Sunday, 23 September 2012

Circus and Clowns

When I was a kid, circus was a big deal. When there were not many options for entertainment; wild animals, clowns and acrobats which were the core events in a circus became a source of thrill and excitement. I was told by my late parents that an event in a circus changed my life. I was a heavy consumer of milk as a baby and refused to let go the bottles even when I grew older (can't remember the exact age). However, when I saw a bear sucking milk from a bottle I decided to not do the same anymore!

I have not been to a circus for many many years. I am not sure whether there is one nowadays as most of us now watch circus on television. However, if we were reflect the way we live our lives, we could start to see that some of us are behaving as if they are the star attraction in a circus.

A circus will not be one without clowns. While they wear fancy and colourful dresses, these people are professionals and were able to deal with wild animals, involve in acrobatic acts while at the same time make the crowd happy and smiling. Being on the centre stage, the clowns will be involved in funny acts and making fun of themselves with the sole purpose of entertaining the audience.

In the real world we may have professionals choosing to act like clowns, whether they realise that or not. If we define clowning as engaging in funny actions, then we could start to see many clown, perhaps in suits, walking down our streets. Why am I saying this?

Clowns in business suits?
A professional uses his or her specialist knowledge and skills to serve the society and to act in the best interest of the society. As a trade off, professionals are given privileges by the society and the access to their fields are restricted to recognised professionals only. Professionals must externalise values which make them honourable in the eyes of the society they serve. 

So, when professionals start to forget about this principle and argue that public interest is not their business, we could deduce that they are akin to behaving in funny actions, not that far from those of clowns. What more when they do this in front of big audience, albeit among their own kind in a confined space. Such situation is dangerously close to be similar to an old time circus that we used to know. 

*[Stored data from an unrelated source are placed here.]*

/-! ## Remote scratchpads (R216, R254, R405) -/

/-- The owner still runs the context of the request. -/
def State.ownerRuns (s : State) (r : Req) (c : CoreId) : Bool := decide ((s.getCore c).context = some r.ctx)

/-- The request lies at or beyond the size that the owner's scratchpad has by now (R405). -/
def State.outgrown (s : State) (r : Req) (c : CoreId) : Bool := decide ((s.getCore c).scratchSize < r.addr + r.size)

/-- A request for bytes that the owner's scratchpad has lost since it was sent has no effect there: its cause 0x1C0 comes
precisely to an instruction that waits for it, else as an asynchronous cause, and a load's destination takes a free value
(R216, R405; DESIGN CHOICE, log 71). -/
def State.bounce (s : State) (i : Nat) (r : Req) : State :=
  let s := s.dropReq i
  if r.holds then s.tell r (.failed 0x1C0#10 r.va)
  else
    let v := (Config.freeWord s.fresh).toNat % 256 ^ r.size
    let s : State := { s with fresh := s.fresh + 1, answers := s.answers ++ r.answer v none false }
    s.mapCore r.src fun k => k.pendAsync 0x1C0#10 r.va

/-- REMOTE_APERTURE_REQUEST (R216, R254): the owning core performs request i. A posted store that it must refuse waits for
POSTED_STORE_REFUSAL; one that has timed out is lost instead (R255). -/
def execRemoteApertureRequest (i : Nat) (s : State) : Out :=
  match s.flight[i]? with
  | none => .refused (.notEnabled "REMOTE_APERTURE_REQUEST")
  | some r =>
    match r.place with
    | .scratch c =>
      if !s.mayServe i r ∨ r.acked ∨ !s.ownerRuns r c then .refused (.notEnabled "REMOTE_APERTURE_REQUEST")
      else if r.isStore then
        if s.outgrown r c || s.poisonedReq r then
          if r.journal.isSome then .refused (.notEnabled "REMOTE_APERTURE_REQUEST") else .next (s.dropReq i)
        else
          let t := (s.watchServed c .store true r.addr r.size r.src r.va).performWrite r
          if r.journal.isSome then
            .next
              { t with
                flight := t.flight.set i { r with sent := true }
                answers :=
                  t.answers ++ [{ dst := r.src, source := some r.source, pend := none, shift := 0, value := 0, ack := r.journal }] }
          else .next (t.dropReq i)
      else if s.outgrown r c then .next (s.bounce i r)
      else if s.poisonedReq r then .next (s.chargeReq i r)
      else .next ((s.watchServed c r.access true r.addr r.size r.src r.va).perform i r none false)
    | _ => .refused (.notEnabled "REMOTE_APERTURE_REQUEST")

/-! ## Answers (R27, R222, R276, R335) -/

/-- A pending load takes a piece; the last makes its destination full. -/
def Core.takeAnswer (k : Core) (n : Nat) (shift v : Nat) : Core :=
  match tfind n k.pend with
  | none => k
  | some p =>
    let acc := p.acc + v * 2 ^ shift
    if p.left ≤ 1 then ({ k with pend := terase n k.pend } : Core).arrive n p.dest acc
    else { k with pend := k.pend.map fun r => if r.1 = n then (n, { p with acc := acc, left := p.left - 1 }) else r }

/-- The same for a load of a younger iteration, whose own version becomes full. -/
def Iter.takeAnswer (y : Iter) (n : Nat) (shift v : Nat) : Iter :=
  match tfind n y.pend with
  | none => y
  | some p =>
    let acc := p.acc + v * 2 ^ shift
    if p.left ≤ 1 then ({ y with pend := terase n y.pend } : Iter).arrive p.dest acc
    else { y with pend := y.pend.map fun r => if r.1 = n then (n, { p with acc := acc, left := p.left - 1 }) else r }

/-- The core keeps a line that has come, whose older contents no answer on its way may bring back (R249). -/
def State.keepLine (s : State) (c : CoreId) (line : Nat) (x : BitVec 1024) (i : Nat) : State :=
  let old (a : Answer) : Answer :=
    match a.line with
    | some (n, _) => if a.dst = c && n = line then { a with line := none } else a
    | none => a
  ({ s with answers := (s.answers.take i).map old ++ s.answers.drop i } : State).mapCore c fun k => k.keepDataLine line x

/-- An answer that the same source sent to the same core before answer i is still on its way (R335). -/
def State.answerBehind (s : State) (i : Nat) (a : Answer) : Bool :=
  (s.answers.take i).any fun e => decide (e.dst = a.dst) && decide (e.source = a.source)

/-- LOAD_RESPONSE (R276): answer i arrives, after those that the same source sent to the same core before it. -/
def execLoadResponse (i : Nat) (s : State) : Out :=
  match s.answers[i]? with
  | none => .refused (.notEnabled "LOAD_RESPONSE")
  | some a =>
    if a.ack.isSome || s.answerBehind i a || s.fallen ((s.getCore a.dst).context.getD 64) a.dst then .refused (.notEnabled "LOAD_RESPONSE")
    else
      let s := { s with answers := s.answers.eraseIdx i }
      let s := match a.line with | some (n, x) => s.keepLine a.dst n x i | none => s
      .next
        (s.mapCore a.dst fun k =>
          match a.pend with
          | some n => { k.takeAnswer n a.shift a.value with young := k.young.map fun y => y.takeAnswer n a.shift a.value }
          | none => k)

/-! ## The posted-store journal (R254, R255, R426) -/

/-- The place in the network of the store of journal entry e of core c. -/
def State.journalReq (s : State) (c e : Nat) : Option (Nat × Req) :=
  (s.flight.findIdx? fun r => decide (r.src = c) && decide (r.journal = some e)).bind fun i =>
    s.flight[i]?.map fun r => (i, r)

/-- How long a posted store waits for its outcome, in ns (R255). -/
def journalLimit : Nat := 1048576

/-- Entry e of core c has not timed out. -/
def Core.inTime (k : Core) (e time : Nat) : Bool :=
  match tfind e k.journalAt with
  | some t => decide (time ≤ t + journalLimit)
  | none => false

/-- A journal entry moves to another state. -/
def Core.markEntry (k : Core) (e st : Nat) : Core :=
  { k with
    journal :=
      tset e (BitVec.ofNat 32 ((tget e k.journal 0#32).toNat % 2 ^ 30 + st * 2 ^ 30)) k.journal
    journalAt := terase e k.journalAt }

/-- The acknowledgement of entry e of core c, on its way, with its place. -/
def State.ackOf (s : State) (c e : Nat) : Option (Nat × Answer) :=
  (s.answers.findIdx? fun a => decide (a.dst = c) && decide (a.ack = some e)).bind fun i => s.answers[i]?.map fun a => (i, a)

/-- It is gone. -/
def State.dropAck (s : State) (c e : Nat) : State :=
  { s with answers := s.answers.filter fun a => !(decide (a.dst = c) && decide (a.ack = some e)) }

/-- Nothing that the owner sent to the core before the acknowledgement is still on its way (R259, R335). -/
def State.ackReady (s : State) (c e : Nat) : Bool :=
  match s.ackOf c e with
  | some (i, a) => !s.answerBehind i a
  | none => false

/-- POSTED_STORE_ACK (R254): the acknowledgement of a store that its owner has performed frees its entry. -/
def execPostedStoreAck (c e : Nat) (s : State) : Out :=
  match s.journalReq c e with
  | some (i, r) =>
    if r.sent ∧ (s.getCore c).inTime e s.time ∧ s.ackReady c e ∧ !s.fallen r.ctx c then
      let s := ((s.dropAck c e).dropReq i).mapCore c fun k =>
        { k with journal := terase e k.journal, journalAt := terase e k.journalAt }
      .next (s.tell r (.done 0#64))
    else .refused (.notEnabled "POSTED_STORE_ACK")
  | none => .refused (.notEnabled "POSTED_STORE_ACK")

/-- The outcome of an entry that keeps its record: an STS that waits takes it precisely (R255). -/
def State.recordEntry (s : State) (c e st : Nat) (r : Req) : State :=
  let s := s.mapCore c fun k => k.markEntry e st
  s.tell r
    (.failed (BitVec.ofNat 10 ((if st = 2 then 0x280 else 0x2A0) + e)) ((tget e (s.getCore c).journal 0#32).zeroExtend 64))

/-- POSTED_STORE_REFUSAL (R255), after what the owner sent to the core before (R259): the owner no longer runs the context, or
the store would need the old bytes of a poisoned granule, or its scratchpad has lost the bytes since (R405, log 71). -/
def execPostedStoreRefusal (c e : Nat) (s : State) : Out :=
  match s.journalReq c e with
  | some (i, r) =>
    match r.place with
    | .scratch o =>
      if s.mayServe i r ∧ !r.sent ∧ (s.getCore c).inTime e s.time ∧
          !(s.answers.any fun a => decide (a.dst = c) && decide (a.source = some r.source)) ∧
          (!s.ownerRuns r o ∨ s.poisonedReq r ∨ s.outgrown r o) then
        .next ((s.dropReq i).recordEntry c e 2 r)
      else .refused (.notEnabled "POSTED_STORE_REFUSAL")
    | _ => .refused (.notEnabled "POSTED_STORE_REFUSAL")
  | none => .refused (.notEnabled "POSTED_STORE_REFUSAL")

/-- JOURNAL_TIMEOUT (R255, R426): entry e is still pending after 1,048,576 ns. A store that has not been performed is lost,
or may still be performed once. -/
def execJournalTimeout (c e : Nat) (lost : Bool) (s : State) : Out :=
  match s.journalReq c e, tfind e (s.getCore c).journalAt with
  | some (i, r), some t =>
    if t + journalLimit ≤ s.time ∧ !s.fallen r.ctx c then
      let s := s.dropAck c e
      let u := if r.sent || lost then s.dropReq i else { s with flight := s.flight.set i { r with journal := none, holds := false } }
      .next (u.recordEntry c e 3 r)
    else .refused (.notEnabled "JOURNAL_TIMEOUT")
  | _, _ => .refused (.notEnabled "JOURNAL_TIMEOUT")

/-! ## Page walks (R379 to R382) -/

/-- A TLB takes an entry: one that maps the same page goes, and the oldest give way beyond its size. -/
def tlbAdd (size : Nat) (e : TlbEntry) (l : List TlbEntry) : List TlbEntry :=
  (e :: l.filter fun x => !(decide (x.ctx = e.ctx) && overlaps x.base (2 ^ x.log2) e.base (2 ^ e.log2))).take size

/-- A cause that a walk for the core's instruction has found, at its address. -/
def Core.walkFault (k : Core) (cause : Cause) : Core :=
  match k.walk with
  | some w => { k with walk := none, walkFaults := tset w.va.toNat cause k.walkFaults }
  | none => k

/-- The cores of cluster cl that wait for a translation of context n in the page of 2 ^ log2 bytes at va: their misses share
one walk (R382). -/
def State.walkers (s : State) (cl n log2 va : Nat) : List CoreId :=
  ((List.range 16).map fun i => 16 * cl + i).filter fun c =>
    match (s.getCore c).walk with
    | some w => decide ((s.getCore c).context = some n) && decide (w.va.toNat / 2 ^ log2 = va / 2 ^ log2)
    | none => false

/-- Core c takes a leaf that its walk has found: a cause of its own access, or a TLB entry. -/
def State.takeLeaf (s : State) (x : Desc) (l : Leaf) (c : CoreId) : State :=
  let k := s.getCore c
  match k.walk with
  | none => s
  | some w =>
    let l : Leaf := { l with pte := BitVec.ofNat 64 (memRead s.mem l.at_ 8) }
    match s.viaLeaf x.keys k.system w.access (withAD l.pte w.access) l.log2 w.va.toNat with
    | .fault e => s.mapCore c fun o => o.walkFault e
    | _ =>
      let e : TlbEntry :=
        { ctx := x.ctx, base := w.va.toNat / 2 ^ l.log2 * 2 ^ l.log2, log2 := l.log2, pte := withAD l.pte w.access }
      let s := s.orAD x.ctx l w.access
      (s.mapCluster (clusterOf c) fun q => { q with tlb := tlbAdd 2048 e q.tlb }).mapCore c fun o =>
        { o with walk := none, tlb := tlbAdd 64 e o.tlb }

/-- PAGE_WALK_COMPLETE: the walk for core c ends; every core of the cluster that misses on the page shares its result. -/
def execPageWalkComplete (c : Nat) (s : State) : Out :=
  let k := s.getCore c
  match k.walk, s.ctxOf c with
  | some w, some x =>
    let va := w.va.toNat
    let cl := clusterOf c
    match (s.walkReads va (wfield x.desc.root 15 37 * 2 ^ 15) walkLevels).find? fun a => s.poisonIn a 8 with
    | some a => .next ((s.setCore c { k with walk := none }).chargeAt x.desc.ctx (placeOf a) a 8)
    | none =>
      let s := s.countWalk x.desc.ctx x.desc.root va
      match s.walkRoot x.desc.root va with
      | .error e => .next ((s.walkers cl x.desc.ctx 16 va).foldl (fun t o => t.mapCore o fun q => q.walkFault e) s)
      | .ok l => .next ((s.walkers cl x.desc.ctx l.log2 va).foldl (fun t o => t.takeLeaf x.desc l o) s)
  | _, _ => .refused (.notEnabled "PAGE_WALK_COMPLETE")

/-! ## TLB invalidation (R383) -/

def Shootdown.hits (d : Shootdown) (e : TlbEntry) : Bool :=
  decide (e.ctx = d.ctx) &&
    match d.va with
    | some va => decide (e.base ≤ va) && decide (va < e.base + 2 ^ e.log2)
    | none => true

/-- The cores of a cluster that hold the context of an invalidation. -/
def State.shotCores (s : State) (d : Shootdown) : List CoreId :=
  ((List.range 16).map fun i => 16 * d.cluster + i).filter fun c => decide ((s.getCore c).context = some d.ctx)

/-- log2 of the size of the page that an invalidation drops: of the largest entry that it finds in the cluster, or of the
largest page there is when it finds none (log 57). -/
def State.shotLog (s : State) (d : Shootdown) : Nat :=
  let tlbs := (s.cluster d.cluster).tlb ++ (List.range 16).flatMap fun i => (s.getCore (16 * d.cluster + i)).tlb
  (((tlbs.filter d.hits).map fun e => e.log2).max?).getD 30

/-- An access to va of a global place may have been translated through an entry that the invalidation drops. -/
def State.shotBy (s : State) (d : Shootdown) (place : Place) (va : Nat) : Bool :=
  place.isGlobal &&
    match d.va with
    | some a => decide (va / 2 ^ s.shotLog d = a / 2 ^ s.shotLog d)
    | none => true

/-- Such an access of core c, not in its iteration store buffer, is still to be performed. -/
def State.accessesLeft (s : State) (d : Shootdown) (c : CoreId) : Bool :=
  let k := s.getCore c
  let hit (r : Req) : Bool := s.shotBy d r.place r.va.toNat
  (s.flight.any fun r => decide (r.src = c) && hit r) || (s.hostq.any fun r => decide (r.src = c) && hit r) || k.outq.any hit ||
    k.mqueue.any fun q => q.spans.any fun p => !p.blocked && !p.done && s.shotBy d p.place p.va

This is where the difference between a professional clown and a professional acting like a clown could be seen. While the former are normally entertaining, the entertainment value of the later may be very minimum but many may want to cry to observe their behaviours. To make the situation worse,  the accidental clowns do not charge any fee, their performance is free for the world to watch. Not sure whether such cheap show actually reflect the class (or the absence of any class) of this clowning professionals. 

I suppose we need to be careful in whatever that we do, not withstanding we are professionals or not. Remember, if we do funny things in public, we could turn out to be clowns and the world would be laughing at us without us realising.